Assessment, Adaptation and Inclusion
Ongoing formative assessment and Proof of Progress (POP) tasks are used to identify what pupils know, remember and can apply. Teachers use this information to:
Revisit key knowledge and address misconceptions.
Adapt teaching and provide targeted support or challenge.
Ensure that learning builds securely over time.
SEND pupils are supported through careful scaffolding, adapted resources and pre-teaching of vocabulary, ensuring access to the same ambitious curriculum and enabling all pupils to succeed.
Impact
The impact of our science curriculum is seen in pupils who:
Know more and remember more about key scientific concepts as they move through the school.
Use scientific vocabulary accurately and confidently when speaking and writing.
Can explain their thinking, justify conclusions and reflect on investigations using evidence.
Show curiosity about the natural and physical world and confidence in exploring scientific ideas.
Demonstrate increasing independence and sophistication in working scientifically.

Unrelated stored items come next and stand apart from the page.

/-! ## Rows of one shape -/

/-- The rows that issue a word of a core's schedule (spec/02 R41, R57). -/
def CoreRow (c : Nat) (w : BitVec 64) (e : Ecc) (i : Instr) : Prop :=
  i = .nop c w ∨ i = .endInstr c w ∨ i = .rdcyc c w ∨ i = .rdgtc c w ∨ i = .waitcyc c w ∨ i = .br c w ∨ i = .beqz c w ∨ i = .bnez c w ∨
    i = .loopInstr c w ∨ i = .salu c w ∨ i = .simm c w ∨ i = .csrr c w ∨ i = .csrw c w ∨ i = .brk c w ∨ i = .waitt c w ∨ i = .tstat c w ∨
    i = .waitall c w ∨ i = .sinit c w ∨ i = .spost c w ∨ i = .swait c w ∨ i = .stry c w ∨ i = .sread c w ∨ i = .spostr c w ∨
    i = .bcfg c w ∨ i = .barr c w ∨ i = .bwait c w ∨ i = .bar c w ∨ i = .bstat c w ∨ i = .slsLoad c w e ∨ i = .slsStore c w e ∨
    i = .scmLoad c w e ∨ i = .scmStore c w e ∨ i = .vlsLd c w e ∨ i = .vlsSt c w ∨ i = .vcmLd c w e ∨ i = .vcmSt c w ∨ i = .vf32 c w ∨
    i = .vf64 c w ∨ i = .vint c w ∨ i = .cvt c w ∨ i = .blockCvt c w ∨ i = .vred c w ∨ i = .tzero c w e ∨ i = .tmma c w ∨ i = .tslice c w ∨
    i = .tstore c w e ∨ i = .vcx c w ∨ i = .hmx c w ∨ i = .dpost c w e

/-- The rows of a core that write its own registers alone. -/
def RegisterRow (c : Nat) (w : BitVec 64) (i : Instr) : Prop :=
  i = .nop c w ∨ i = .rdcyc c w ∨ i = .rdgtc c w ∨ i = .waitcyc c w ∨ i = .br c w ∨ i = .beqz c w ∨ i = .bnez c w ∨ i = .loopInstr c w ∨
    i = .salu c w ∨ i = .simm c w ∨ i = .csrr c w ∨ i = .csrw c w ∨ i = .tstat c w ∨ i = .sread c w ∨ i = .bstat c w ∨ i = .vf32 c w ∨
    i = .vf64 c w ∨ i = .vint c w ∨ i = .cvt c w ∨ i = .blockCvt c w ∨ i = .vred c w

/-- The commands that report and do nothing else (spec/12 R368). -/
def ReportRow (r : Req) (i : Instr) : Prop :=
  i = .nopCommand r ∨ i = .mpStatus r ∨ i = .identRead r ∨ i = .cfgRead r ∨ i = .timeStatus r ∨ i = .memStatus r ∨ i = .partReport r ∨
    i = .syncRead r ∨ i = .phoChannel r ∨ i = .portStatus r ∨ i = .ctrRead r

/-- The rows by which the request engine takes records and frees sessions (spec/10 R311 to R317). -/
def RecordRow (host : Bool) (ip port session nonce peer n : Nat) (bs : List Byte) (fs : List LineFind) (i : Instr) : Prop :=
  i = .requestFrame port ip peer bs fs ∨ i = .openRec host ip port session nonce bs fs ∨ i = .closeRec host ip port session nonce bs fs ∨
    i = .ping host ip port session nonce bs fs ∨ i = .infer host ip port session nonce bs fs ∨
    i = .updateRec host ip port session nonce bs fs ∨ i = .hostRingPip fs ∨ i = .sessionIdleTimeout n fs

/-- The rows of the rings, the identity words and calibration (spec/05 R147 to R168). -/
def ChannelRow (b l ring x : Nat) (tr rr : List Nat) (f : Bool) (w : Word32) (m1 m2 : CalMeas) (i : Instr) : Prop :=
  i = .ringLoopUpdate b l ring x ∨ i = .ringNoLight b l ring ∨ i = .identityWordReceived b l w ∨
    i = .trainingFrameRequest b ∨ i = .mislockAttemptDone b l tr rr ∨ i = .calDue b l ∨ i = .calBegin b l ∨
    i = .calMeasurementDone b l m1 m2 ∨ i = .calLaneReturn b l ∨ i = .calStoreWrite x f

end Sys2Proof.Machine
end

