-- ==== Sys2Proof/Certificates/Slice0/Obligations.lean ====
section
/-! DEFINITION. Obligations.lean: the statements about the model. `Leaves c s P` says that carrying out the command c in the state s answers a next
state of which P holds, so every clause that ends in it says where its row completes, and with what. A clause for a core row names the word that
stands there and the state r once the registers that it reads have been delivered (`Issues`). -/
open Sys2Proof Sys2Proof.Machine

/-- The rows that write a register of BAR0 or BAR4 complete with the register's new value, which a read returns (spec/00 R11; spec/11 R334, R336 to
R346). Writes reach BAR0 while the link is up and the package is powered.
Choices of the model that it speaks in: log 17. -/
def Obligations.HostRegisterWritesComplete : Prop :=
  (∀ (v : Word32) (s : State), bar0Up s = true → s.hp.h2mFull = false → Leaves (.mw15Write v) s (fun t => mget t.hp.h2mMw 0 15 = v)) ∧
  (∀ (v : Word32) (s : State), bar0Up s = true → s.hp.h2mFull = true →
    Leaves (.mw15Write v) s (fun t => t.hp.h2mRejects = s.hp.h2mRejects + 1 ∧ t.hp.h2mMw = s.hp.h2mMw)) ∧
  (∀ (v : Word32) (s : State), bar0Up s = true → v ≠ 1 → Leaves (.m2hRelease v) s (fun t => t.hp.m2hFull = s.hp.m2hFull ∧ t.hp.m2hMw = s.hp.m2hMw)) ∧
  (∀ (s : State), bar0Up s = true → s.hp.m2hFull = true → s.hp.m2hWait = [] → s.hp.h2mFull = false →
    Leaves (.m2hRelease 1) s (fun t => t.hp.m2hFull = false)) ∧
  (∀ (w : List Word32) (l : List (List Word32)) (s : State), bar0Up s = true → s.hp.m2hFull = true → s.hp.m2hWait = w :: l → s.hp.h2mFull = false →
    Leaves (.m2hRelease 1) s (fun t => t.hp.m2hFull = true ∧ t.hp.m2hMw = w ∧ t.hp.m2hWait = l)) ∧
  (∀ (v : Word32) (s : State), bar0Up s = true → s.pkg.recovery = false →
    Leaves (.d2hTake v) s (fun t => t.hp.d2hPending = s.hp.d2hPending &&& ~~~v)) ∧
  (∀ (v : Word32) (s : State), bar0Up s = true → s.pkg.recovery = false → Leaves (.d2hMaskWrite v) s (fun t => t.hp.d2hMask = v ∧ bar0Read t 0x414 = v)) ∧
  (∀ (v : Word32) (s : State), bar0Up s = true → s.pkg.recovery = false → Leaves (.vecMaskWrite v) s (fun t =>
    t.hp.vecMask = v.truncate 5 ∧ bar0Read t 0x41C = (v.truncate 5).zeroExtend 32)) ∧
  (∀ (vec w : Nat) (v : Word32) (s : State), bar0Up s = true → vec < 64 → Leaves (.msixTableWrite vec w v) s (fun t =>
    let e := mget s.hp.msix {} vec
    let e' := mget t.hp.msix {} vec
    (w = 0 → e'.addr.toNat % 2 ^ 32 = v.toNat ∧ e'.addr.toNat / 2 ^ 32 = e.addr.toNat / 2 ^ 32) ∧
    (w = 1 → e'.addr.toNat / 2 ^ 32 = v.toNat ∧ e'.addr.toNat % 2 ^ 32 = e.addr.toNat % 2 ^ 32) ∧
    (w = 2 → e'.data = v) ∧ (w = 3 → e'.masked = v.getLsbD 0))) ∧
  (∀ (off be : Nat) (v : Word32) (s : State), bar0Up s = true → s.pkg.recovery = false → off % 4 = 0 → be % 16 = 15 →
    Leaves (.registerWrite off be v) s (fun t =>
      (0x100 ≤ off ∧ off ≤ 0x138 → s.hp.h2mFull = false → mget t.hp.h2mMw 0 ((off - 0x100) / 4) = v ∧ bar0Read t off = v) ∧
      (0x810 ≤ off ∧ off ≤ 0x81C → wvBusy s = false → t.hp.wvData = s.hp.wvData.set ((off - 0x810) / 4) v) ∧
      (off = 0x2000 → t.hl.evqSelect = v &&& 0xFF ∧ bar0Read t off = v &&& 0xFF))) ∧
  (∀ (s : State) (kh : Nat), kh = (mget s.fuses.blocks 0 siteKH).toNat →
    bar0Read s 0 = BitVec.ofNat 32 (kh / 2 ^ 24 % 2 ^ 8 * 2 ^ 24 + kh / 2 ^ 32 % 2 ^ 8 * 2 ^ 16 + kh / 2 ^ 40 % 2 ^ 8 * 2 ^ 8 + 1) ∧
    bar0Read s 4 = BitVec.ofNat 32 s.upd.version ∧
    bar0Read s 12 = (if s.pod.pkgValid then BitVec.ofNat 32 (2 ^ 31 + s.pod.pkgId.toNat) else 0) ∧
    bar0Read s 0x400 = 0 ∧ bar0Read s 0x418 = 0 ∧ bar0Read s 0x244 = 0)

/-- The rest of the host attachment completes (spec/11 R331 to R335, R340, R341, R345, R346, R349, R351; spec/17 R469): a read or a write of the
wide-value window begins BUSY with the item's words, or to end REFUSED, and WV_COMPLETE leaves BUSY for the end that was found; pips are rung, the
event window's consumer count is written, the function is reset, the link follows, parity sweeps and rewrites the block that it found, and the window opens onto HBM4.
Choices of the model that it speaks in: log 9, 16, 18, 38, 40. -/
def Obligations.HostAttachmentRowsComplete : Prop :=
  (∀ (v : Word32) (s : State), bar0Up s = true → s.pkg.recovery = false → v.getLsbD 31 = false → s.hp.wvState ≠ 1 →
    Leaves (.wvRead v) s (fun t => t.hp.wvState = 1 ∧ match wvItem s (bitsN v.toNat 0 16) (bitsN v.toNat 16 8) with
      | none => t.hp.wvNext = 3
      | some (n, x) => t.hp.wvNext = 2 ∧ t.hp.wvWords = n - 1 ∧ t.hp.wvData = wordsOf 4 (x % 2 ^ (32 * n)))) ∧
  (∀ (v : Word32) (item n x : Nat) (s : State), bar0Up s = true → s.pkg.recovery = false → v.getLsbD 31 = true → s.hp.wvState ≠ 1 →
    item = bitsN v.toNat 0 16 → wvItem s item (bitsN v.toNat 16 8) = some (n, x) →
    Leaves (.wvWrite v) s (fun t =>
      let d := (s.hp.wvData.getD 0 0).toNat + 2 ^ 32 * (s.hp.wvData.getD 1 0).toNat
      t.hp.wvState = 1 ∧ match wvApply s item d with
        | none => t.hp.wvNext = 3 ∧ t.hp.wvData = wordsOf 4 (x % 2 ^ (32 * n)) ∧ t.aon = s.aon ∧ t.cfg = s.cfg
        | some _ => t.hp.wvNext = 2 ∧ t.hp.wvData = wordsOf 4 (d % 2 ^ (32 * n)) ∧ (item = 3 → t.aon.origin = BitVec.ofNat 64 d) ∧
          (item = 9 → t.hl.bar2Base = BitVec.ofNat 64 d))) ∧
  (∀ (s : State), s.hp.wvState = 1 → Leaves .wvComplete s (fun t => t.hp.wvState = s.hp.wvNext)) ∧
  (∀ (v : Word32) (s : State), bar0Up s = true → s.pkg.recovery = false → Leaves (.h2dRing v) s (fun t => ∀ k, k < 31 →
    t.hp.h2dPending.getLsbD k = ((s.hp.h2dPending ||| v).getLsbD k && ((mfind s.hp.pipIn k).isNone || s.hl.safe.contains 0)))) ∧
  (∀ (v : Word32) (src : Nat) (q : EvQueue) (s : State), bar0Up s = true → s.pkg.recovery = false → s.hl.safe.contains 1 = false →
    src = (s.hl.evqSelect &&& 0xFF).toNat → isSource src = true → q = mget s.evq {} src →
    (v - (q.prod - BitVec.ofNat 32 q.recs.length)).toNat ≤ q.recs.length →
    Leaves (.evqConsWrite v) s (fun t => (mget t.evq {} src).prod - BitVec.ofNat 32 (mget t.evq {} src).recs.length = v)) ∧
  (∀ (kind : Nat) (s : State), Leaves (.perstAssert kind) s (fun t => t.hp.msix = [] ∧ t.hp.d2hMask = 0xFFFFFFFF ∧ t.hp.vecMask = 0x1F ∧
    t.hl.bar2Log = 38 ∧ (kind = 0 → t.pins.perst = true ∧ t.hl.linkUp = false))) ∧
  (∀ (s : State), Leaves .perstRelease s (fun t => t.pins = { s.pins with perst := false })) ∧
  (∀ (up rated : Bool) (s : State), s.pins.perst = false → s.pkg.power ≠ 3 →
    Leaves (.pcieLinkChange up rated) s (fun t => t.hl.linkUp = up ∧ t.hl.rated = (up && rated))) ∧
  (∀ (blk unit reg fails : Nat) (s : State), s.pkg.power ≠ 3 → s.mp.running = true → blk ≤ 7 →
    Leaves (.paritySweep (some (blk, unit, reg)) fails) s (fun t => t.hl.safe.contains (blk + 256 * unit) = true ∧
      ∃ at_, mfind t.hl.rewriting (blk + 256 * unit) = some (at_, fails) ∧ s.now < at_ ∧ at_ ≤ s.now + 100000)) ∧
  (∀ (key at_ fails : Nat) (s : State), s.pending = [] → s.mp.running = true → s.hl.rewriting = [(key, at_, fails)] → at_ ≤ s.now + 1 →
    ∃ t, step s = .next t ∧ t.hl.rewriting = [] ∧ t.hl.safe.contains key = (decide (1 < fails) && s.hl.safe.contains key)) ∧
  (∀ (x n : Nat) (s : State), bar2Hit s x n = true → hbmServes s = true →
    (∀ l, l ∈ linesOf (s.hl.bar2Base.toNat + x) n → dpaOf s.pkg.part l = .hbm ∧ LineClean s l) →
    Leaves (.bar2Read x n []) s (fun t => ∀ l, l ∈ linesOf (s.hl.bar2Base.toNat + x) n →
      let lo := max (s.hl.bar2Base.toNat + x) l
      let hi := min (s.hl.bar2Base.toNat + x + n) (l + 64)
      Out.pcie 2 lo (getBs s.mem.m lo (hi - lo)) ∈ t.out)) ∧
  (∀ (x : Nat) (bs : List Byte) (s : State), bar2Hit s x bs.length = true → hbmServes s = true →
    (∀ l, l ∈ linesOf (s.hl.bar2Base.toNat + x) bs.length → dpaOf s.pkg.part l = .hbm ∧ lineFenced s (placeOf s l) = false ∧
      findOf s.mem.flips l = none ∧ lineCut s 12 l = false) →
    Leaves (.bar2Write x bs false []) s (fun t => (∀ i, i < bs.length → getB t.mem.m (s.hl.bar2Base.toNat + x + i) = bs.getD i 0) ∧
      (∀ a, a < s.hl.bar2Base.toNat + x ∨ s.hl.bar2Base.toNat + x + bs.length ≤ a → getB t.mem.m a = getB s.mem.m a)))

/-- The general, role and configuration commands complete (spec/12 R358, R360, R368, R373, R375): each is answered OK on its channel with the result
words that the command table gives it, and has its effect.
Choices of the model that it speaks in: log 17. -/
def Obligations.GeneralCommandsComplete : Prop :=
  (∀ (r : Req) (s : State), Reaches 0x0000 r s → Leaves (.nopCommand r) s (AnsweredOk 0x0000 r [] s)) ∧
  (∀ (r : Req) (k : Ticket) (s : State), Reaches 0x0001 r s → mfind s.mp.tickets (argN r 0) = some k → k.done = true →
    Leaves (.cmdResult r) s (fun t => mfind t.mp.tickets (argN r 0) = none ∧
      AnsweredOk 0x0001 r (BitVec.ofNat 32 (k.op + k.detail % 256 * 2 ^ 16 + k.status * 2 ^ 24) :: k.words.take 12) s t)) ∧
  (∀ (r : Req) (s : State), Reaches 0x0002 r s → Leaves (.mpStatus r) s (AnsweredOk 0x0002 r
    [BitVec.ofNat 32 (b2n s.mp.activeB + 2 * b2n s.mp.standbyOk + 4 * s.pod.role + 16 * s.pod.podState), s.mp.term.zeroExtend 32,
     BitVec.ofNat 32 s.mp.tickets.length] s)) ∧
  (∀ (r : Req) (s : State), Reaches 0x0003 r s → siteReserved (argN r 0) = false → siteAbsent s (argN r 0) = false →
    Leaves (.identRead r) s (AnsweredOk 0x0003 r (wordsOf 8 (mget s.fuses.blocks 0 (argN r 0)).toNat) s)) ∧
  (∀ (r : Req) (s : State), Reaches 0x0900 r s → argN r 1 < cfgInstances s.pkg.part (argN r 0) →
    Leaves (.cfgRead r) s (fun t => AnsweredOk 0x0900 r (wordsOf 2 (cfgItem s (argN r 0) (argN r 1)).eff.toNat
      ++ [BitVec.ofNat 32 (cfgItem s (argN r 0) (argN r 1)).src] ++ wordsOf 2 ((cfgItem s (argN r 0) (argN r 1)).held.getD 0).toNat) s t)) ∧
  (∀ (r : Req) (s s1 : State) (h : Bool), Reaches 0x0901 r s → argN r 1 < cfgInstances s.pkg.part (argN r 0) →
    (argN r 0 ≠ 1 ∧ argN r 0 ≠ 2 ∨ r.chan = .pcie) → cfgWrite true (argN r 0) (argN r 1) (argN r 2 + 2 ^ 32 * argN r 3) 2 s = .done s1 h →
    Leaves (.cfgWriteCmd r) s (fun t => cfgItem t (argN r 0) (argN r 1) = cfgItem s1 (argN r 0) (argN r 1) ∧
      AnsweredOk 0x0901 r (wordsOf 2 (cfgItem s1 (argN r 0) (argN r 1)).eff.toNat ++ [BitVec.ofNat 32 (b2n h)]) s t)) ∧
  (∀ (r : Req) (s : State), Reaches 0x0707 r s → anyJob s = false → Leaves (.roleSet r) s (fun t =>
    t.pod.role = (if argN r 1 = argN r 3 then 1 else if argN r 2 = argN r 3 then 2 else 0) ∧ t.pod.podId = BitVec.ofNat 16 (argN r 0) ∧
    t.pod.pkgId = BitVec.ofNat 16 (argN r 3) ∧ t.pod.pkgValid = true ∧ t.upd.flash.settings.pkgId = argN r 3 ∧
    t.upd.flash.settings.role = t.pod.role ∧ AnsweredOk 0x0707 r [] s t)) ∧
  (∀ (r : Req) (s : State), Reaches 0x0404 r s → siteReserved (argN r 0) = false → siteAbsent s (argN r 0) = false →
    Leaves (.timeStatus r) s (AnsweredOk 0x0404 r (wordsOf 2 (timeStatusWord s (argN r 0))) s))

Are well prepared for the demands of science at Key Stage 3.
Assessment information, pupils’ work, discussions and lesson observations demonstrate that learning builds securely over time and that pupils are developing both strong substantive knowledge and increasingly secure disciplinary understanding.
Through our science curriculum, pupils leave Kielder Primary School and Nursery with the knowledge, skills and confidence to question, investigate and understand the world around them. They also demonstrate the TEK Framework competencies of curiosity, communication, resilience and reflective thinking, enabling them to thrive as learners and as informed, scientifically literate citizens.